[[ EXERCISE MATERIALS, beginning ]]

-- ==== Sys2Proof/Machine/Records.lean ====
section
/-! DEFINITION. The byte formats of chapter 11: a step record read from sixteen bytes with its validity check (R6, R185), completion records and channel snapshots as the bytes written (R187), and the codes of R184. -/

namespace Sys2Proof.Machine

/-- Bits `hi:lo` of a byte as a number, `width` bits from bit `lo` up (11). -/
def bitsOf (b : Byte) (lo width : Nat) : Nat := b.toNat / 2 ^ lo % 2 ^ width

/-- A 16-bit little-endian field (11). -/
def half16 (lo hi : Byte) : Nat := lo.toNat + 256 * hi.toNat

/-- The low `n` bytes of a number, little-endian (11). -/
def bytesLE : Nat → Nat → List Byte
  | 0, _ => []
  | n + 1, v => BitVec.ofNat 8 v :: bytesLE n (v / 256)

/-- Zero bytes. -/
def zeros (n : Nat) : List Byte := List.replicate n 0

/-! ### Step records (R6, R185) -/

/-- Leg codes; 6 and 7 are unused (R184, R185). -/
def legOf (b : Byte) : Option LegState :=
  match bitsOf b 0 3 with
  | 0 => some .float
  | 1 => some .upperOn
  | 2 => some .lowerOn
  | 3 => some .upperPwm
  | 4 => some .lowerPwm
  | 5 => some .pairPwm
  | _ => none

/-- Sense line codes; 3 is unused (R184, R185). -/
def lineOf (n : Nat) : Option LineId :=
  if h : n < 3 then some ⟨n, h⟩ else none

/-- Edge codes; 3 is unused (R184, R185). -/
def edgeOf (n : Nat) : Option EdgeKind :=
  match n with
  | 0 => some .rising
  | 1 => some .falling
  | 2 => some .either
  | _ => none

/-- The mode of a record and the fields of that mode, or none where R6 makes the record fail:
an unused mode, sense line or edge code, a timeout below 64, a duration of 0, a factor of 0. -/
def modeOf (b : Table 16 Byte) : Option StepMode :=
  match bitsOf (b.read 0) 0 3 with
  | 0 =>
    match lineOf (bitsOf (b.read 12) 0 2), edgeOf (bitsOf (b.read 12) 2 2) with
    | some line, some edge =>
      if (b.read 15).toNat < 64 then none
      else some (.sensed line edge (b.read 13).toNat (b.read 14).toNat (b.read 15).toNat)
    | _, _ => none
  | 1 =>
    if half16 (b.read 12) (b.read 13) = 0 then none else some (.timed (half16 (b.read 12) (b.read 13)))
  | 2 => if (b.read 12).toNat = 0 then none else some (.scaled (b.read 12).toNat)
  | 3 => some (.hosted (half16 (b.read 12) (b.read 13)))
  | _ => none

/-- The branch of a record: none inside when absent; the whole none when it is present with a count of 0 (R2, R6). -/
def branchOf (b : Table 16 Byte) : Option (Option Branch) :=
  if (b.read 0).getLsbD 6 then
    if (b.read 6).toNat = 0 then none
    else some (some { target := Fin.ofNat 16 (bitsOf (b.read 5) 0 4), count := (b.read 6).toNat })
  else some none

/-- The duty override of a record: none inside when absent; the whole none when it is present and above 4096 (R2, R6). -/
def dutyOf (b : Table 16 Byte) : Option (Option Nat) :=
  if (b.read 0).getLsbD 7 then
    if 4096 < half16 (b.read 8) (b.read 9) then none else some (some (half16 (b.read 8) (b.read 9)))
  else some none

/-- The step record sixteen bytes hold, or none when it fails its validity check (R6, R185).
Reserved bits and the bytes of absent parts are ignored. -/
def stepRecordOf (b : Table 16 Byte) : Option StepRecord :=
  match modeOf b, legOf (b.read 1), legOf (b.read 2), legOf (b.read 3), branchOf b, dutyOf b with
  | some mode, some legA, some legB, some legC, some branch, some duty =>
    some { mode := mode, legs := { a := legA, b := legB, c := legC },
           next := Fin.ofNat 16 (bitsOf (b.read 4) 0 4),
           report := (b.read 0).getLsbD 3, seed := (b.read 0).getLsbD 4, mark := (b.read 0).getLsbD 5,
           branch := branch, duty := duty }
  | _, _, _, _, _, _ => none

/-! ### Codes (R184, R187) -/

def Status.toCode : Status → Nat
  | .success => 0
  | .invalidOpcode => 1
  | .invalidField => 2
  | .invalidQueue => 3
  | .invalidChannel => 4
  | .adminOnly => 5
  | .stateConflict => 6
  | .invalidStep => 7
  | .accessDenied => 8
  | .busError => 9
  | .aborted => 10
  | .overtaken => 11
  | .channelFault => 12
  | .deadline => 13
  | .tripActive => 14
  | .notFound => 15
  | .notCancelable => 16

def AdvanceCause.toCode : AdvanceCause → Nat
  | .sensed => 0
  | .forced => 1
  | .timed => 2
  | .scaled => 3
  | .hosted => 4

def FaultCause.toCode : FaultCause → Nat
  | .trip => 1
  | .lostSense => 2
  | .overspeed => 3
  | .hostTimeout => 4
  | .engine => 5

/-- The fault cause field of a snapshot, 0 for NONE. -/
def causeCode : Option FaultCause → Nat
  | none => 0
  | some c => c.toCode

def ChannelState.toCode : ChannelState → Nat
  | .idle => 0
  | .running => 1
  | .stopping _ => 2
  | .fault _ => 3

def Standby.toCode : Standby → Nat
  | .empty => 0
  | .loading _ => 1
  | .ready => 2
  | .swapPending _ => 3

def levelCode : Level → Nat
  | .low => 0
  | .high => 1

def QueueKind.toCode : QueueKind → Nat
  | .sq => 0
  | .cq => 1

def NoticeCause.toCode : NoticeCause → Nat
  | .sqFetchError => 0
  | .badPost => 1
  | .cqWriteError => 2
  | .badRelease => 3

/-- A step field with 0xFF for NONE (R184). -/
def stepCode : Option StepIx → Nat
  | none => 0xFF
  | some i => i.val

def flagCode (b : Bool) : Nat := if b then 1 else 0

/-! ### Completion records and snapshots (R187) -/

/-- Byte 0 of every completion record: the kind in bits 2:0, the pass marker in bit 7 (R187). -/
def kindByte (pass : Bool) (kind : Nat) : Byte := BitVec.ofNat 8 (kind + 128 * flagCode pass)

/-- The sixteen bytes of a completion record with its pass marker (R187). -/
def CqRecord.toBytes (pass : Bool) : CqRecord → List Byte
  | .commandDone tag sq sqHead status detail =>
    kindByte pass 0 :: bytesLE 1 status.toCode ++ bytesLE 2 tag.toNat ++ bytesLE 1 sq.val ++ zeros 1 ++
      bytesLE 2 sqHead ++ bytesLE 4 detail ++ zeros 4
  | .stepReport r lost =>
    kindByte pass 1 :: bytesLE 1 r.channel.val ++ bytesLE 1 r.stepLeft.val ++ bytesLE 1 (stepCode r.stepEntered) ++
      bytesLE 1 r.bank.val ++ bytesLE 1 r.cause.toCode ++ bytesLE 1 lost ++ bytesLE 1 (flagCode r.span.isSome) ++
      bytesLE 2 r.reference ++ bytesLE 2 r.cycle ++ bytesLE 2 (r.span.getD 0) ++ zeros 2
  | .channelNotice channel cause =>
    kindByte pass 2 :: bytesLE 1 channel.val ++ bytesLE 1 (ChannelState.fault cause).toCode ++
      bytesLE 1 cause.toCode ++ zeros 12
  | .queueNotice queue kind cause =>
    kindByte pass 3 :: bytesLE 1 queue.val ++ bytesLE 1 kind.toCode ++ bytesLE 1 cause.toCode ++ zeros 12

/-- The thirty-two bytes of a channel's snapshot (R118, R187). -/
def Channel.snapshot (ch : Channel) : List Byte :=
  bytesLE 1 ch.seq.state.toCode ++ bytesLE 1 (causeCode ch.seq.state.cause) ++
    bytesLE 1 (ch.store.active.val + 2 * flagCode ch.store.activeValid + 4 * flagCode ch.est.spanValid +
      8 * flagCode ch.seq.held.isSome + 16 * levelCode ch.sense.tripLine +
      32 * levelCode (ch.sense.accepted.read 0) + 64 * levelCode (ch.sense.accepted.read 1) +
      128 * levelCode (ch.sense.accepted.read 2)) ++
    bytesLE 1 ch.store.standby.toCode ++ bytesLE 1 ch.seq.currentStep.val ++ bytesLE 1 (stepCode ch.seq.loopOwner) ++
    bytesLE 1 ch.seq.loopCounter ++ bytesLE 1 ch.est.forcedCount ++ bytesLE 4 ch.est.stepTimer ++
    bytesLE 2 ch.est.reference ++ bytesLE 2 ch.est.spanCounter ++ bytesLE 4 ch.seq.cycle ++ bytesLE 2 ch.pwm.duty ++
    bytesLE 1 ch.seq.lost ++ zeros 9

end Sys2Proof.Machine
end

[[ EXERCISE MATERIALS, end ]]

WHAT THE TASK ASKS | Within the listing above, the range opens at the line with "of R184. -/" and closes at the line with "field (11). -/". Reproduce exactly the lines of that range, including both ends.

ANSWER SPACE |
/-! DEFINITION. The byte formats of chapter 11: a step record read from sixteen bytes with its validity check (R6, R185), completion records and channel snapshots as the bytes written (R187), and the codes of R184. -/

namespace Sys2Proof.Machine

/-- Bits `hi:lo` of a byte as a number, `width` bits from bit `lo` up (11). -/
def bitsOf (b : Byte) (lo width : Nat) : Nat := b.toNat / 2 ^ lo % 2 ^ width

/-- A 16-bit little-endian field (11). -/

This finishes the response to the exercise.